**Data extract:**
::::::::::

-- ==== Sys2Proof/Laws/EffectPlayer.lean ====
section
/-! SUPPORT. What each procedure of the effect player can do, once, and that each keeps the player's invariant. -/

namespace Sys2Proof.Machine

open Sys2Proof

/-! ### The procedures in the words of Safety.lean -/

/-- Arming loads `n`, or `MIN_TIMER_MS` for 0. -/
theorem armTimer_eq {width : Nat} (p : Params) (n : Nat) :
    (armTimer p n : Timer width) = ⟨true, BitVec.ofNat width (waitOf p n)⟩ := by
  rw [← timerLoad_eq_waitOf]; rfl

theorem waitOf_of_pos (p : Params) (n : Nat) (h : 0 < n) : waitOf p n = n := if_neg (by omega)

theorem waitOf_pos (p : Params) (hp : ParamsLegal p) (n : Nat) : 0 < waitOf p n := by
  have := hp.minTimer_pos
  unfold waitOf
  split <;> omega

theorem waitOf_lt (p : Params) (hp : ParamsLegal p) (n : Nat) (h : n < 2 ^ 32) : waitOf p n < 2 ^ 32 := by
  have := hp.minTimer_fits
  unfold waitOf
  split <;> omega

/-- A u32 is 0 exactly when its value is. -/
theorem word_toNat_pos {width : Nat} {v : BitVec width} (h : v ≠ 0) : 0 < v.toNat :=
  Nat.pos_of_ne_zero fun h0 => h (BitVec.eq_of_toNat_eq (by simpa using h0))

/-- A count that goes down to 0 is 1. -/
theorem sub_one_eq_zero_iff {width : Nat} (v : BitVec width) : v - 1 = 0 ↔ v = 1 := by
  constructor
  · intro h
    have h' := congrArg (· + 1) h
    simpa using h'
  · rintro rfl
    simp

/-- `finish` leaves the same player whatever ran: the one of reset. -/
@[simp] theorem finish_eq (e : EffectPlayer) : finish e = EffectPlayer.atReset := rfl

@[simp] theorem sinkThen_fst (c : Color) (r : EffectPlayer × List Output) : (sinkThen c r).1 = r.1 := rfl

@[simp] theorem sinkThen_snd (c : Color) (r : EffectPlayer × List Output) :
    (sinkThen c r).2 = .sink c :: r.2 := rfl

/-- With `repeat = 0` the effect goes on unchanged. -/
theorem repeatThen_forever (e : EffectPlayer) (next : EffectPlayer → EffectPlayer × List Output)
    (h : e.desc.repeatCount = 0) : repeatThen e next = next e := if_pos h

/-- The last cycle of a finite effect finishes it. -/
theorem repeatThen_last (e : EffectPlayer) (next : EffectPlayer → EffectPlayer × List Output)
    (h : e.desc.repeatCount ≠ 0) (h1 : e.remaining = 1) :
    repeatThen e next = (EffectPlayer.atReset, []) := by
  rw [repeatThen, if_neg h, if_pos ((sub_one_eq_zero_iff _).2 h1), finish_eq]

/-- Any earlier cycle of a finite effect counts down and goes on. -/
theorem repeatThen_more (e : EffectPlayer) (next : EffectPlayer → EffectPlayer × List Output)
    (h : e.desc.repeatCount ≠ 0) (h1 : e.remaining ≠ 1) :
    repeatThen e next = next { e with remaining := e.remaining - 1 } := by
  rw [repeatThen, if_neg h, if_neg (mt (sub_one_eq_zero_iff _).1 h1)]

/-- `enter_fade_in()` of a player that holds `d`. -/
theorem enterFadeIn_eq (p : Params) (e : EffectPlayer) (h : e.valid = true) :
    enterFadeIn p e = fadeEntered p e.desc e.remaining := by
  unfold enterFadeIn fadeEntered
  split
  · simp [enterFadeHold, armTimer_eq, EffectPlayer.running, h]
  · simp [armTimer_eq, EffectPlayer.running, h, waitOf]

/-- `cycle_complete()` of a player that holds `d`. -/
theorem cycleComplete_eq (p : Params) (e : EffectPlayer) (h : e.valid = true) :
    cycleComplete p e = cycleEnded p e.desc e.remaining := by
  unfold cycleComplete cycleEnded
  by_cases h0 : e.desc.repeatCount = 0
  · rw [repeatThen_forever _ _ h0, if_pos h0, enterFadeIn_eq p e h]
  · rw [if_neg h0]
    by_cases h1 : e.remaining = 1
    · rw [repeatThen_last _ _ h0 h1, if_pos h1]
    · rw [repeatThen_more _ _ h0 h1, if_neg h1]
      exact enterFadeIn_eq p _ h

/-! ### The invariant -/

/-- The player of reset meets the invariant. -/
theorem atReset_inv : EffectInv EffectPlayer.atReset := by
  constructor <;> decide

/-- What a running effect must meet to be in the invariant: the clauses that do not concern its timer's being armed. -/
theorem running_inv (d : Descriptor) (phase : Phase) (remaining elapsed : Word32) (n : Nat)
    (hphase : phase ≠ .idle) (hpos : 0 < n) (hlt : n < 2 ^ 32)
    (hkind : (phase = .strobeOn ∨ phase = .strobeOff → d.kind = .strobe)
      ∧ (phase = .fadeIn ∨ phase = .fadeHold ∨ phase = .fadeOut → d.kind = .fade)
      ∧ (phase = .delay → d.kind ≠ .none ∧ d.delay ≠ 0))
    (hrem : (d.repeatCount = 0 → remaining = 0)
      ∧ (d.repeatCount ≠ 0 → remaining ≠ 0 ∧ remaining.toNat ≤ d.repeatCount.toNat))
    (helapsed : (phase = .fadeIn → elapsed.toNat < d.t0.toNat ∧ elapsed.toNat % 20 = 0)
      ∧ (phase = .fadeOut → elapsed.toNat < d.t1.toNat ∧ elapsed.toNat % 20 = 0)
      ∧ (phase ≠ .fadeIn → phase ≠ .fadeOut → elapsed = 0)) :
    EffectInv (EffectPlayer.running d phase remaining elapsed n) where
  idle_iff := by simp [EffectPlayer.running, hphase]
  armed_iff := by simp [EffectPlayer.running, hphase]
  idle_cleared := fun h => absurd h hphase
  armed_count := by
    intro _ h
    have h' : (BitVec.ofNat 32 n).toNat = (0 : BitVec 32).toNat := congrArg BitVec.toNat h
    rw [BitVec.toNat_ofNat, Nat.mod_eq_of_lt hlt] at h'
    simp at h'
    omega
  disarmed_count := fun h => Bool.noConfusion h
  strobe_kind := hkind.1
  fade_kind := hkind.2.1
  delay_kind := hkind.2.2
  forever_remaining := hrem.1
  finite_remaining := fun _ => hrem.2
  fadeIn_elapsed := helapsed.1
  fadeOut_elapsed := helapsed.2.1
  other_elapsed := helapsed.2.2

/-- What the invariant says of the counts of a running effect. -/
theorem EffectInv.counts {e : EffectPlayer} (h : EffectInv e) (hphase : e.phase ≠ .idle) :
    (e.desc.repeatCount = 0 → e.remaining = 0)
      ∧ (e.desc.repeatCount ≠ 0 → e.remaining ≠ 0 ∧ e.remaining.toNat ≤ e.desc.repeatCount.toNat) :=
  ⟨h.forever_remaining, h.finite_remaining hphase⟩

/-- Entering FADE_IN, or FADE_HOLD with `fade_in_ms` 0, keeps the invariant. -/
theorem fadeEntered_inv (p : Params) (hp : ParamsLegal p) (d : Descriptor) (remaining : Word32) (hk : d.kind = .fade)
    (hrem : (d.repeatCount = 0 → remaining = 0)
      ∧ (d.repeatCount ≠ 0 → remaining ≠ 0 ∧ remaining.toNat ≤ d.repeatCount.toNat)) :
    EffectInv (fadeEntered p d remaining).1 := by
  unfold fadeEntered
  split
  · exact running_inv d _ _ _ _ (by decide) (waitOf_pos p hp _) (waitOf_lt p hp _ d.hold.isLt)
      ⟨by simp, fun _ => hk, by simp⟩ hrem ⟨by simp, by simp, by simp⟩
  · rename_i h0
    exact running_inv d _ _ _ _ (by decide) (by decide) (by decide)
      ⟨by simp, fun _ => hk, by simp⟩ hrem
      ⟨fun _ => ⟨by simpa using word_toNat_pos h0, rfl⟩, by simp, by simp⟩

/-- One cycle less of a finite effect still leaves 1 to `repeat_count`. -/
theorem remaining_sub_one {total remaining : Word32} (h0 : remaining ≠ 0) (h1 : remaining ≠ 1)
    (hle : remaining.toNat ≤ total.toNat) :
    remaining - 1 ≠ 0 ∧ (remaining - 1).toNat ≤ total.toNat := by
  refine ⟨mt (sub_one_eq_zero_iff remaining).1 h1, ?_⟩
  have hpos := word_toNat_pos h0
  have hlt := remaining.isLt
  rw [BitVec.toNat_sub]
  simp only [BitVec.ofNat_eq_ofNat, BitVec.toNat_ofNat]
  omega

/-- The end of a fade cycle keeps the invariant. -/
theorem cycleEnded_inv (p : Params) (hp : ParamsLegal p) (d : Descriptor) (remaining : Word32) (hk : d.kind = .fade)
    (hrem : (d.repeatCount = 0 → remaining = 0)
      ∧ (d.repeatCount ≠ 0 → remaining ≠ 0 ∧ remaining.toNat ≤ d.repeatCount.toNat)) :
    EffectInv (cycleEnded p d remaining).1 := by
  unfold cycleEnded
  split
  · exact fadeEntered_inv p hp d remaining hk hrem
  · rename_i h0
    split
    · exact atReset_inv
    · rename_i h1
      exact fadeEntered_inv p hp d _ hk
        ⟨fun h => absurd h h0, fun h => remaining_sub_one (hrem.2 h).1 h1 (hrem.2 h).2⟩

/-- The first phase of an effect that meets the invariant's counts keeps the invariant. -/
theorem enterFirstPhase_inv (p : Params) (hp : ParamsLegal p) (e : EffectPlayer) (hv : e.valid = true)
    (hk : e.desc.kind ≠ .none) (he : e.elapsed = 0)
    (hrem : (e.desc.repeatCount = 0 → e.remaining = 0)
      ∧ (e.desc.repeatCount ≠ 0 → e.remaining ≠ 0 ∧ e.remaining.toNat ≤ e.desc.repeatCount.toNat)) :
    EffectInv (enterFirstPhase p e).1 := by
  unfold enterFirstPhase
  split
  · rename_i hs
    have h := running_inv e.desc .strobeOn e.remaining 0 (waitOf p e.desc.t0.toNat) (by decide) (waitOf_pos p hp _)
      (waitOf_lt p hp _ e.desc.t0.isLt) ⟨fun _ => hs, by simp, by simp⟩ hrem ⟨by simp, by simp, by simp⟩
    simpa [enterStrobeOn, EffectPlayer.running, armTimer_eq, hv, he] using h
  · rename_i hs
    have hf : e.desc.kind = .fade := by
      cases hd : e.desc.kind <;> simp_all
    rw [sinkThen_fst, enterFadeIn_eq p e hv]
    exact fadeEntered_inv p hp e.desc e.remaining hf hrem

/-- Waiting out the off period keeps the invariant. -/
theorem waitStrobeOff_inv (p : Params) (hp : ParamsLegal p) (e : EffectPlayer) (hv : e.valid = true)
    (hk : e.desc.kind = .strobe) (he : e.elapsed = 0)
    (hrem : (e.desc.repeatCount = 0 → e.remaining = 0)
      ∧ (e.desc.repeatCount ≠ 0 → e.remaining ≠ 0 ∧ e.remaining.toNat ≤ e.desc.repeatCount.toNat)) :
    EffectInv (waitStrobeOff p e).1 := by
  have h := running_inv e.desc .strobeOff e.remaining 0 (waitOf p e.desc.t1.toNat) (by decide) (waitOf_pos p hp _)
    (waitOf_lt p hp _ e.desc.t1.isLt) ⟨fun _ => hk, by simp, by simp⟩ hrem ⟨by simp, by simp, by simp⟩
  simpa [waitStrobeOff, EffectPlayer.running, armTimer_eq, hv, he] using h

/-- The toggle to `off` keeps the invariant, whether the effect goes on or finishes. -/
theorem enterStrobeOff_inv (p : Params) (hp : ParamsLegal p) (e : EffectPlayer) (hv : e.valid = true)
    (hk : e.desc.kind = .strobe) (he : e.elapsed = 0)
    (hrem : (e.desc.repeatCount = 0 → e.remaining = 0)
      ∧ (e.desc.repeatCount ≠ 0 → e.remaining ≠ 0 ∧ e.remaining.toNat ≤ e.desc.repeatCount.toNat)) :
    EffectInv (enterStrobeOff p e).1 := by
  rw [enterStrobeOff, sinkThen_fst]
  by_cases h0 : e.desc.repeatCount = 0
  · rw [repeatThen_forever _ _ h0]
    exact waitStrobeOff_inv p hp e hv hk he hrem
  · by_cases h1 : e.remaining = 1
    · rw [repeatThen_last _ _ h0 h1]
      exact atReset_inv
    · rw [repeatThen_more _ _ h0 h1]
      exact waitStrobeOff_inv p hp _ hv hk he
        ⟨fun h => absurd h h0, fun h => remaining_sub_one (hrem.2 h).1 h1 (hrem.2 h).2⟩

/-- One interpolation tick keeps what the invariant says of the elapsed count. -/
theorem elapsed_add_toNat {elapsed total : Word32} (h : ¬ total.toNat ≤ elapsed.toNat + 20)
    (hm : elapsed.toNat % 20 = 0) :
    (BitVec.ofNat 32 (elapsed.toNat + 20)).toNat < total.toNat
      ∧ (BitVec.ofNat 32 (elapsed.toNat + 20)).toNat % 20 = 0 := by
  have hlt := total.isLt
  rw [BitVec.toNat_ofNat, Nat.mod_eq_of_lt (by omega)]
  omega

/-- Every expiry keeps the invariant: from the player a `TICK` has just disarmed to the player after its rule. -/
theorem effectExpiry_inv (p : Params) (hp : ParamsLegal p) (e : EffectPlayer) (t : Timer 32) (h : EffectInv e)
    (r : EffectPlayer × List Output) (hr : effectExpiry p { e with timer := t } = some r) : EffectInv r.1 := by
  have hv : e.phase ≠ .idle → e.valid = true := fun hne => by
    cases hval : e.valid
    · exact absurd (h.idle_iff.2 hval) hne
    · rfl
  cases hph : e.phase <;> simp only [effectExpiry, hph, Option.some.injEq, reduceCtorEq] at hr
  · subst hr
    exact enterStrobeOff_inv p hp _ (hv (by simp [hph])) (h.strobe_kind (.inl hph))
      (h.other_elapsed (by simp [hph]) (by simp [hph])) (h.counts (by simp [hph]))
  · subst hr
    have h' := running_inv e.desc .strobeOn e.remaining 0 (waitOf p e.desc.t0.toNat) (by decide) (waitOf_pos p hp _)
      (waitOf_lt p hp _ e.desc.t0.isLt) ⟨fun _ => h.strobe_kind (.inr hph), by simp, by simp⟩
      (h.counts (by simp [hph])) ⟨by simp, by simp, by simp⟩
    have he := h.other_elapsed (by simp [hph]) (by simp [hph])
    simpa [enterStrobeOn, EffectPlayer.running, armTimer_eq, hv (by simp [hph]), he] using h'
  · subst hr
    have hk := h.fade_kind (.inl hph)
    obtain ⟨_, hm⟩ := h.fadeIn_elapsed hph
    unfold fadeInStep
    dsimp only
    split
    · have h' := running_inv e.desc .fadeHold e.remaining 0 (waitOf p e.desc.hold.toNat) (by decide)
        (waitOf_pos p hp _) (waitOf_lt p hp _ e.desc.hold.isLt) ⟨by simp, fun _ => hk, by simp⟩
        (h.counts (by simp [hph])) ⟨by simp, by simp, by simp⟩
      simpa [enterFadeHold, EffectPlayer.running, armTimer_eq, hv (by simp [hph])] using h'
    · rename_i hlt
      have h' := running_inv e.desc .fadeIn e.remaining (BitVec.ofNat 32 (e.elapsed.toNat + 20)) 20 (by decide)
        (by decide) (by decide) ⟨by simp, fun _ => hk, by simp⟩ (h.counts (by simp [hph]))
        ⟨fun _ => elapsed_add_toNat hlt hm, by simp, by simp⟩
      simpa [interpStep, EffectPlayer.running, armTimer_eq, hv (by simp [hph]), hph, waitOf] using h'
  · subst hr
    have hk := h.fade_kind (.inr (.inl hph))
    unfold enterFadeOut
    split
    · have hc := cycleComplete_eq p { e with phase := .fadeHold, elapsed := 0, timer := t } (hv (by simp [hph]))
      rw [sinkThen_fst, hc]
      exact cycleEnded_inv p hp e.desc e.remaining hk (h.counts (by simp [hph]))
    · rename_i h1
      have h' := running_inv e.desc .fadeOut e.remaining 0 20 (by decide)
        (by decide) (by decide) ⟨by simp, fun _ => hk, by simp⟩ (h.counts (by simp [hph]))
        ⟨by simp, fun _ => ⟨by simpa using word_toNat_pos h1, rfl⟩, by simp⟩
      simpa [EffectPlayer.running, armTimer_eq, hv (by simp [hph]), waitOf] using h'
  · subst hr
    have hk := h.fade_kind (.inr (.inr hph))
    obtain ⟨_, hm⟩ := h.fadeOut_elapsed hph
    unfold fadeOutStep
    dsimp only
    split
    · have hc := cycleComplete_eq p { e with phase := .fadeOut, elapsed := 0, timer := t } (hv (by simp [hph]))
      rw [sinkThen_fst, hc]
      exact cycleEnded_inv p hp e.desc e.remaining hk (h.counts (by simp [hph]))
    · rename_i hlt
      have h' := running_inv e.desc .fadeOut e.remaining (BitVec.ofNat 32 (e.elapsed.toNat + 20)) 20 (by decide)
        (by decide) (by decide) ⟨by simp, fun _ => hk, by simp⟩ (h.counts (by simp [hph]))
        ⟨by simp, fun _ => elapsed_add_toNat hlt hm, by simp⟩
      simpa [interpStep, EffectPlayer.running, armTimer_eq, hv (by simp [hph]), hph, waitOf] using h'
  · subst hr
    obtain ⟨hk, _⟩ := h.delay_kind hph
    exact enterFirstPhase_inv p hp _ (hv (by simp [hph])) hk (h.other_elapsed (by simp [hph]) (by simp [hph]))
      (h.counts (by simp [hph]))

/-- A counted-down timer that did not expire keeps the invariant. -/
theorem countDown_effect_inv (e : EffectPlayer) (h : EffectInv e) (hx : e.timer.expires = false) :
    EffectInv { e with timer := e.timer.countDown } := by
  cases ha : e.timer.armed
  · rw [countDown_disarmed _ ha]
    exact h
  · rw [countDown_running _ ha hx]
    have hcount : e.timer.count - 1 ≠ 0 := by
      intro h0
      have : e.timer.expires = true := (expires_iff _).2 ⟨ha, (sub_one_eq_zero_iff _).1 h0⟩
      simp [this] at hx
    exact ⟨h.idle_iff, by simpa [ha] using h.armed_iff, h.idle_cleared, fun _ => hcount, fun hf => Bool.noConfusion hf,
      h.strobe_kind, h.fade_kind, h.delay_kind, h.forever_remaining, h.finite_remaining, h.fadeIn_elapsed,
      h.fadeOut_elapsed, h.other_elapsed⟩

/-- A new effect meets the invariant, whatever the parameters and its operands. -/
theorem startEffect_inv (p : Params) (hp : ParamsLegal p) (d : Descriptor) (hk : d.kind ≠ .none) :
    EffectInv (startEffect p EffectPlayer.atReset d).1 := by
  have hrem : (d.repeatCount = 0 → d.repeatCount = 0)
      ∧ (d.repeatCount ≠ 0 → d.repeatCount ≠ 0 ∧ d.repeatCount.toNat ≤ d.repeatCount.toNat) :=
    ⟨id, fun h => ⟨h, Nat.le_refl _⟩⟩
  unfold startEffect
  dsimp only
  split
  · exact enterFirstPhase_inv p hp _ rfl hk rfl hrem
  · rename_i hd
    have h := running_inv d .delay d.repeatCount 0 (waitOf p d.delay.toNat) (by decide) (waitOf_pos p hp _)
      (waitOf_lt p hp _ d.delay.isLt) ⟨by simp, by simp, fun _ => ⟨hk, hd⟩⟩ hrem ⟨by simp, by simp, by simp⟩
    simpa [EffectPlayer.running, armTimer_eq, EffectPlayer.atReset] using h

end Sys2Proof.Machine
end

::::::::::

**Work item:**
Give back, exactly as written, the stretch from the line with "have h' := running_inv e.desc .fadeIn" through the line with "have hk := h.fade_kind (.inr (.inl hph))", and no other lines from the records above.

**Problem solution:**
      have h' := running_inv e.desc .fadeIn e.remaining (BitVec.ofNat 32 (e.elapsed.toNat + 20)) 20 (by decide)
        (by decide) (by decide) ⟨by simp, fun _ => hk, by simp⟩ (h.counts (by simp [hph]))
        ⟨fun _ => elapsed_add_toNat hlt hm, by simp, by simp⟩
      simpa [interpStep, EffectPlayer.running, armTimer_eq, hv (by simp [hph]), hph, waitOf] using h'
  · subst hr
    have hk := h.fade_kind (.inr (.inl hph))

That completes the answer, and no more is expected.